We run the KMeans algorithm on the full dataset to calculate \(cost(X, Q^*_X)\). Note that, in practice, this is infeasible because of superlinear time-complexity, but we perform this step to have a comparison between \(cost(X, Q^*_X)\) and \(cost(X, Q^*_C)\).

full_model = KMeans(n_clusters=K, random_state=0)
full_model.fit(c4X);
cost_QX = full_model.inertia_/N

Optimal cost on the full dataset is \(cost(X, Q^*_X)=\) 1.16.

Q_X = full_model.cluster_centers_

plt.scatter(c4X[:,0], c4X[:,1], c=c4y);
plt.scatter(Q_X[:,0], Q_X[:,1], s=200, marker='*', label='$Q^*_X$', c='green');
plt.xlabel('$x_1$');plt.ylabel('$x_2$');
plt.title('Optimal cluster centers on the original dataset');
plot_essentials()

The next step is running the \(D^2\) sampling algorithm on the full dataset to get the approximate centers \(Q^*_B\). To ensure that \((\alpha, \beta)\) criterion holds with probability \(0.9\), we need to run \(D^2\) sampling \(\log_2\left(\frac{1}{1-0.9}\right) \approx 4\) times and select the best clustering (least cost).

cost_QB = np.inf
for trial in range(4):
  np.random.seed(trial)
  fst_idx = np.random.choice(N) # Choosing first center randomly
  B = [] # Approximate cluster centers
  B.append(c4X[fst_idx])
  for choice in range(K-1): # Choice of remaining K-1 centers
    proba = np.square(cdist(c4X, np.array(B))).min(axis=1)
    norm_proba = proba/np.sum(proba)
    idx = np.random.choice(N, p=norm_proba)
    B.append(c4X[idx,:])
  
  tmp_cost = np.square(cdist(c4X, np.array(B)).min(axis=1)).sum()/N
  if tmp_cost<cost_QB:
    cost_QB = tmp_cost
    B_star = B.copy()

As per the \((\alpha, \beta)\) criterion, \(cost(X,Q^*_B) \le \alpha\cdot cost(X,Q^*_X)\), where \(\alpha=16(\log_2K+2)cost(X,Q^*_X)\). Thus, ratio \(R(Q^*_B, Q^*_X) = \frac{cost(X,Q^*_B)}{cost(X,Q^*_X)} \le \alpha\). Lower the ratio, better the approximation we have. Let us see how much ratio we get experimentally.

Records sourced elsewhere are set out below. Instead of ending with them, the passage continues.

-- ==== Sys2Proof/Machine/State.lean ====
section
/-! DEFINITION. Machine/State.lean: everything the spec gives the VL7 (state as plain data), one structure per unit, and the
machine right after reset.  The value after ":=" of a field is its value at reset; each field's comment names the rule of spec/
that gives it.  Objects of the dictionary that only hold a number or a string live in `Dev.num` and `Dev.oct` under their own
index and subindex (R459); all other objects are computed from the unit's structure. -/
namespace Sys2Proof.Machine

/-- Why the block would stop with a fault.  No command of this spec stops the part: the type has the one constructor its form asks for,
and nothing raises it (safe). -/
inductive Fault where
  /-- Raised by nothing.  Safe. -/
  | none
  deriving DecidableEq, Repr

/-- Why a command is refused. -/
inductive Refusal where
  /-- Raised by the dispatcher for a command that has no meaning yet, by its mnemonic in the table.  Safe. -/
  | notModelled (mnemonic : String)
  deriving DecidableEq, Repr

/-! ## Dictionary rows (R459 to R461) -/

/-- Types of R460. -/
inductive ObjType where
  | bool | u8 | u16 | u32 | u64 | i32 | i64 | q16 | octets | vstring | bcd32
  deriving DecidableEq, Repr

/-- Access classes of R461. -/
inductive ObjAccess where
  | ro | rw | wo | rwp | rwt
  deriving DecidableEq, Repr

/-- One row of the object tables: the same subindices of a run of indices (R485, R486). -/
structure ObjRow where
  /-- First index. -/
  ilo : Nat
  /-- Last index. -/
  ihi : Nat
  /-- First subindex. -/
  slo : Nat
  /-- Last subindex. -/
  shi : Nat
  /-- Type. -/
  ty : ObjType
  /-- Access class. -/
  acc : ObjAccess
  /-- Kept in the PRA (R486). -/
  per : Bool
  /-- Default of a number; variant-dependent and instance-dependent defaults stand in Machine/Objects.lean. -/
  dflt : Nat
  /-- Least value. -/
  lo : Nat
  /-- Greatest value. -/
  hi : Nat
  /-- Bytes of the type, or the greatest length. -/
  len : Nat
  deriving DecidableEq, Repr

/-! ## Logs and Gauge (monitoring, R496 to R499, R520 to R528) -/

/-- One 64-byte log record (R525), field by field. -/
structure LogRec where
  /-- Sequence number, 32 bits (R498). -/
  seq : Nat
  /-- Class, 8 bits (R526); 255 is a continuation (R527). -/
  cls : Nat
  /-- Severity 0 notice, 1 warning, 2 error, 3 alarm (R525). -/
  sev : Nat
  /-- Code, 16 bits (R526). -/
  code : Nat
  /-- Tidemark of the occurrence (R525). -/
  first : Nat
  /-- Tidemark of the latest merged occurrence (R525, R528). -/
  last : Nat
  /-- Occurrences in the record, saturating at 65,535 (R525). -/
  repeats : Nat := 1
  /-- Controller, key, endpoint, member or region; 65,535 when none (R525). -/
  origin : Nat := 65535
  /-- Interface code 0 to 6 (R525). -/
  iface : Nat := 0
  /-- Continuation records that follow, 0 to 2 (R527). -/
  conts : Nat := 0
  /-- The Gauge source that counted it (R525). -/
  gauge : Nat := 0
  /-- The 32 detail bytes (R526). -/
  detail : Bytes := []
  deriving DecidableEq, Repr

/-- A log of at most 1,024 records (R498, R499). -/
structure EventLog where
  /-- Records held, newest first, at most 1,024 (R499). -/
  recs : List LogRec := []
  /-- Sequence number of the newest record, 32 bits (R498); numbered from 1 after SYS_RST_n. -/
  newest : Nat := 0
  /-- The selector 0xA0x0.04 (R498). -/
  selector : Nat := 0
  deriving DecidableEq, Repr

/-- One of the 64 Gauge counters (R496). -/
structure GaugeCounter where
  /-- Selected source, 0 to 511 (R496, R551). -/
  source : BitVec 9
  /-- Live count, 48 bits (R522). -/
  count : BitVec 48 := 0
  /-- The bit of 0x9000.03 (R522). -/
  overflow : Bool := false
  /-- Count at the last snapshot (R497). -/
  snap : BitVec 48 := 0
  deriving DecidableEq, Repr

/-- The source a never-written counter selects (R551). -/
def gaugeDefaultSource (n : Nat) : BitVec 9 :=
  if n < 32 then BitVec.ofNat 9 n
  else if n < 48 then BitVec.ofNat 9 (0x103 + 16 * (n - 32))
  else ([0x042, 0x049, 0x04A, 0x04C, 0x0BA, 0x0BD, 0x0E9, 0x0EB, 0x0EF, 0x0F0, 0x0F9, 0x0FA, 0x050, 0x074, 0x075,
    0x076] : List (BitVec 9)).getD (n - 48) 0

/-- Gauge (R496). -/
structure Gauge where
  /-- The 64 counters (R496). -/
  counters : Vector GaugeCounter 64 := Vector.ofFn fun i => { source := gaugeDefaultSource i.val }
  /-- Tidemark of the last snapshot, object 0x9000.02 (R496). -/
  snapAt : Nat := 0
  deriving DecidableEq, Repr

/-! ## Memory integrity (R405 to R425) -/

/-- An entry of a region's tracking table (R411). -/
structure TrackEntry where
  /-- Word address, as the memory's byte key divided by 4. -/
  word : Nat
  /-- Corrections since the first write-back. -/
  count : Nat := 0
  /-- Tidemark of the first write-back, once performed. -/
  firstWb : Option Nat := none
  /-- True once a write-back has been performed since the last correction (R411). -/
  wbDone : Bool := false
  /-- True for a hard-faulted word whose region has no spare left (R414). -/
  stuck : Bool := false
  /-- Tidemark of the last correction, for the replacement rule. -/
  lastCorr : Nat := 0
  deriving DecidableEq, Repr

/-- One integrity region: bucket, tracking table and spares (R405, R411, R412, R417). -/
structure IntRegion where
  /-- Bucket level, 0 to the capacity (R417). -/
  level : Nat := 0
  /-- Overflows, saturating at 65,535 (R425). -/
  overflows : Nat := 0
  /-- True while the bucket may raise its event (R417). -/
  armed : Bool := true
  /-- Tracking table, at most 16 entries (R411). -/
  table : List TrackEntry := []
  /-- Spare rows used (R412). -/
  sparesUsed : Nat := 0
  deriving DecidableEq, Repr

/-- A queued write-back of a word (R408 to R410). -/
structure WriteBack where
  /-- Region 0 to 20 (R405). -/
  region : Nat
  /-- Word key (byte key divided by 4). -/
  word : Nat
  /-- True when the write-back poisons the word (R407). -/
  poison : Bool
  /-- Tidemark at which it was queued. -/
  since : Nat
  deriving DecidableEq, Repr

/-- A remap record of the PRA (R412, R413). -/
structure Remap where
  /-- Region 0 to 20. -/
  region : Nat
  /-- Row that failed (byte key divided by the row size). -/
  row : Nat
  /-- Spare row number, counted downwards from the highest (R412). -/
  spare : Nat
  /-- True once the row has been copied and every part redirected (R412). -/
  copied : Bool := false
  deriving DecidableEq, Repr

/-- State of a Dredge pass (R423). -/
structure DredgePass where
  /-- Target 0 Pool, 1 DRAM, 2 flash (R420). -/
  target : Nat := 0
  /-- 0 none, 1 running, 2 done, 3 stopped, 4 power fail (R423). -/
  state : Nat := 0
  /-- 0 software, 1 periodic (R424). -/
  origin : Nat := 0
  /-- Flash class (R425). -/
  cls : Nat := 0
  /-- Start as given (R423). -/
  start : Nat := 0
  /-- Length as given (R423). -/
  length : Nat := 0
  /-- Bytes or bands done (R423). -/
  progress : Nat := 0
  /-- Tidemark at start (R423). -/
  startedAt : Nat := 0
  /-- Tidemark at end, 0 while running (R423). -/
  endedAt : Nat := 0
  /-- Corrected words or codewords (R423). -/
  corrected : Nat := 0
  /-- Words poisoned or codewords that failed every step (R423). -/
  uncorrectable : Nat := 0
  /-- Poisoned words found or weak bands (R423). -/
  poisonedOrWeak : Nat := 0
  /-- Hard faults declared or objects withdrawn (R423). -/
  faults : Nat := 0
  /-- True while Doze or Slumber suspends the pass (R423). -/
  suspended : Bool := false
  deriving DecidableEq, Repr

/-- The integrity unit and the scrubber. -/
structure Integrity where
  /-- Regions 0 to 20 (R405). -/
  regions : Vector IntRegion 21 := Vector.replicate 21 {}
  /-- Queued write-backs, oldest first (R408). -/
  writeBacks : List WriteBack := []
  /-- Remap records; persistent (R413). -/
  remaps : List Remap := []
  /-- Tidemark of the last leak step, counted from SYS_RST_n (R417). -/
  leakAt : Nat := 0
  /-- The current or last Dredge pass (R423). -/
  dredge : DredgePass := {}
  /-- Tidemark of the last periodic pass per target: Pool, DRAM, flash (R424). -/
  periodicAt : Vector Nat 3 := Vector.replicate 3 0
  /-- A due periodic pass that waits for a running pass to end (R424). -/
  periodicDue : List Nat := []
  deriving DecidableEq, Repr

/-! ## DRAM controller (R383 to R404) -/

/-- A line held in a sub-channel's write queue (R402, R403).  Reads take queued data (R403), so the bytes are in `Dev.mem` from the
arrival on and the queue holds what the scheduler needs. -/
structure DramWrite where
  /-- Line number (DRAM byte address divided by 64). -/
  line : Nat
  /-- Tidemark of arrival (R402). -/
  since : Nat
  deriving DecidableEq, Repr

alpha = 16*(np.log2(K) + 2)
alpha_R = cost_QB/cost_QX;

\(\alpha=\) 64 and experimental ratio is 1.59. The experimental ratio is much lower than the upper limit, which is expected given the well-separated clusters and small data. Let us visualize the approximate centers \(Q^*_B\).

Q_B = np.array(B_star)

plt.scatter(c4X[:,0], c4X[:,1], c=c4y, alpha=0.5);
plt.scatter(Q_X[:,0], Q_X[:,1], s=200, marker='*', c='green', label='$Q^*_X$');
plt.scatter(Q_B[:,0], Q_B[:,1], s=200, marker='d', c='red', label='$Q^*_B$');
plt.xlabel('$x_1$');plt.ylabel('$x_2$');
plot_essentials()

Now, we will perform the importance sampling to select the coreset points. The following are the essential variables that we need to compute to calculate sensitivity and probability for the importance sampling.

B_y = cdist(c4X, Q_B).argmin(axis=1); # Cluster labels according to Q_B
cost_QB = np.square(cdist(c4X, Q_B)).min(axis=1); # Cost(X, Q_B)
mean_cost_QB = np.mean(cost_QB);
cost_QB_cluster = [cost_QB[B_y==C].mean() for C in range(K)]; # Cost of each cluster
cluster_n = pd.Series(B_y).sort_index().value_counts().values # Cardinality of each cluster
S = 6*alpha + 4*K; # Total sensitivity

We can calculate the sensitivity and probability for each data-point as following,

# Sensitivity
s_x = np.array([2*alpha*cost_QB[i]/mean_cost_QB  +\
                4*alpha*cost_QB_cluster[B_y[i]]/mean_cost_QB +\
                4*N/cluster_n[B_y[i]] for i in range(N)])
# Probability
q_x = s_x/S/N
assert np.sum(q_x).round(2) == 1.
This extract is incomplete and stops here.